Review: The Orphan Master's Son

The Orphan Master's Son The Orphan Master's Son by Adam Johnson
My rating: 5 of 5 stars

This book may never leave my mind, somewhere, forever. As with so much right now, I listened to it. I did not actually read it, but the three-actor performance was extraordinary. I still felt like I got a sound grasp of its literary landscape. Honestly, I am not sure if I would have had the patience to make it through in its written form, given my own shortcomings.

Still, in the audiobook format I was nearly overwhelmed at times by the author’s gift for alliteration and graphic, compelling metaphors, almost as a language of its own, some Nabakovian dialect of American English.

The comparison to other authors feels necessary. There are fluent Faulknerian temporal fumblings and shifting narrators. It would all be more Orwellian if not feeling more “true;” and the accuracy of language is as well starched as the best of Orwell’s essays.

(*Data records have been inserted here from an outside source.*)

-- ==== Sys2Proof/Certificates/Slice0/Obligations.lean ====
section
/-! DEFINITION. The statements about the part for the provers. `Claim` holds the words they share. -/

open Sys2Proof Sys2Proof.Machine

/-! ### Words that the statements share -/

/-- An answer of the part as PB_RESP and PB_DATA show it. -/
def Claim.answered (ini : Initiator) (resp : Resp) (data : Word) (s : State) : State :=
  { s with ppt.answers := s.ppt.answers.put ini (some ⟨resp, data⟩) }

/-- The transfer of an initiator is held. -/
def Claim.held (t : Transfer) (h : Hold) (s : State) : State :=
  { Claim.answered t.ini .wait 0 s with ppt.held := s.ppt.held ++ [⟨t, h⟩] }

/-- Software has written a command frame, the write of the submit word was answered OKAY, and the part has taken the frame
(R168). -/
def Claim.presented (cmd : Command) (tag : Byte) (ps : List Word) (s : State) : State :=
  { Claim.answered .data .okay 0 s with
    cmu := { s.cmu with
      request := putWords s.cmu.request 0 (commandFrame cmd tag ps)
      header := ⟨.pending, 0, 0, 0⟩
      buffer := some ⟨cmd, tag, ps⟩ } }

/-- `u` with the response of `t`. -/
def Claim.withResponse (t u : State) : State :=
  { u with cmu := { u.cmu with header := t.cmu.header, response := t.cmu.response, buffer := t.cmu.buffer } }

/-- The response area of `t` holds a response with these header fields and data words, and above its check word what it held
in `s` (R170, R183). -/
def Claim.response (status : Status) (detail : Nat) (tag : Byte) (data : List Word) (s t : State) : Prop :=
  t.cmu.header = ⟨status, detail, tag, data.length⟩ ∧ t.cmu.buffer = none ∧
    (∀ k, k < data.length → responseWord t (k + 1) = data.getD k 0) ∧
    responseWord t (data.length + 1) = (crc16 (wordsBytes (headerWord t.cmu.header :: data))).setWidth 32 ∧
    ∀ k, data.length + 1 < k → responseWord t k = responseWord s k

/-- A command frame that passes checks 1, 2 and 4 of R169 can be taken now. -/
def Claim.takes (cmd : Command) (s : State) : Prop :=
  s.resetLow = false ∧ s.cmu.header.status ≠ .pending ∧
    (s.mpu.initOp = none ∨ cmd = .readState ∨ cmd = .readRegion ∨ cmd = .readEvents ∨ cmd = .reset)

/-- The software command of the table that a command code names. -/
def Claim.software (cmd : Command) (tag : Byte) (ps : List Word) : Instr :=
  match cmd with
  | .clearTable => .clearTable tag ps
  | .loadRegion => .loadRegion tag ps
  | .loadSlots => .loadSlots tag ps
  | .setTiming => .setTiming tag ps
  | .setQueue => .setQueue tag ps
  | .initMemory => .initMemory tag ps
  | .endConfig => .endConfig tag ps
  | .openCycle => .openCycle tag ps
  | .closeCycle => .closeCycle tag ps
  | .abandonCycle => .abandonCycle tag ps
  | .restore => .restore tag ps
  | .setPatrol => .setPatrol tag ps
  | .setAlertMask => .setAlertMask tag ps
  | .readState => .readState tag ps
  | .readRegion => .readRegion tag ps
  | .readPeers => .readPeers tag ps
  | .readEvents => .readEvents tag ps
  | .reset => .reset tag ps

/-- The command in the buffer is this one and the queue has drained. -/
def Claim.drainedUnder (cmd : Command) (f : CmdFrame) (s : State) : Prop :=
  s.resetLow = false ∧ s.cmu.buffer = some f ∧ f.cmd = cmd ∧ s.pwq.entries = []

/-- The port's next grant is this one, with the pointer that it leaves. -/
def Claim.grants (g : Grant) (p : Nat) (s : State) : Prop := s.resetLow = false ∧ nextGrant s = some (g, p)

/-- The array of `t` is that of `s` after a block-read grant over block `b`: each CORRECTABLE word of the block is written
back with fresh check bits, and every other word of the array is as it was (R46). -/
def Claim.corrected (b : Nat) (s t : State) : Prop :=
  ∀ a, a < Config.words →
    memGet t.mpu.mem a =
      if blockOf a = b ∧ (readWord s a).cond = .correctable then freshWord (readWord s a).value else memGet s.mpu.mem a

/-- An error count that has gone up `n` times: it saturates at 65,535 (R13). -/
def Claim.counted (n c : Nat) : Nat := max c (min 65535 (c + n))

/-- The region table of `s` after a block-read grant over block `b`, apart from the regions' states: the region that holds
the block counts each CORRECTABLE word and each UNCORRECTABLE one, and every other entry is as it was (R13, R46). -/
def Claim.counts (b : Nat) (s : State) : List (Nat × Region) :=
  match regionOf s b with
  | some (i, _) =>
    let found := fun c => (blockWords b).countP (fun a => (readWord s a).cond == c)
    s.rgt.entries.map (fun e =>
      if e.1 = i then
        (e.1, { e.2 with
          corrected := Claim.counted (found .correctable) e.2.corrected
          uncorrectable := Claim.counted (found .uncorrectable) e.2.uncorrectable })
      else e)
  | none => s.rgt.entries

/-- The table of `t` has the entries of that table in their places, with descriptors and counts; the states are left open. -/
def Claim.countsWords (b : Nat) (s t : State) : Prop :=
  t.rgt.fingerprint = s.rgt.fingerprint ∧
    t.rgt.entries.map (fun e => (e.1, { e.2 with state := .normal })) =
      (Claim.counts b s).map (fun e => (e.1, { e.2 with state := .normal }))

/-- The array of `t` is that of `s` with these words written whole (R39). -/
def Claim.wrote (ws : List (Nat × Word)) (s t : State) : Prop :=
  (∀ a v, (a, v) ∈ ws → a < Config.words → memGet t.mpu.mem a = freshWord v) ∧
    ∀ a, a ∉ ws.map Prod.fst → memGet t.mpu.mem a = memGet s.mpu.mem a

/-- A frame of this body is the last of those that wait on the link, or has begun its transmission. -/
def Claim.queued (l : Link) (body : FrameBody) (s t : State) : Prop :=
  (∃ c ∈ (t.lkc.tx.get l).ctrl, ctrlBody s c = body) ∨
    (∃ f, (t.lkc.tx.get l).sending = some f ∧ f.body = body) ∨ ∃ b ∈ (t.lkc.tx.get l).blocks, FrameBody.block b = body

/-- A valid frame of link `l` can be received and reaches its consumer (R106, R110). -/
def Claim.hears (fp : BitVec 16) (s : State) : Prop :=
  s.resetLow = false ∧ s.position ≠ 3 ∧ s.dev ≠ .configuring ∧ fp = s.rgt.fingerprint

Burgess' Clockwork Orange formerly felt untouchable for its patented acceptance of ultraviolence; and once only Melville appeared as ambitious in his effective desire to create and own the global arc of the ultimate novel and its hero.

Despite the highfalutin literary correlations here, really, when the book is done you are not sure whether it was, in fact, just one good, long, long Esquire article. And that might be the author’s finest trick: keeping this work of extraordinary art contained within a thin and remarkably believable veil of perfect expository prose, so that you absolutely accept every word of this piece of exquisite fiction.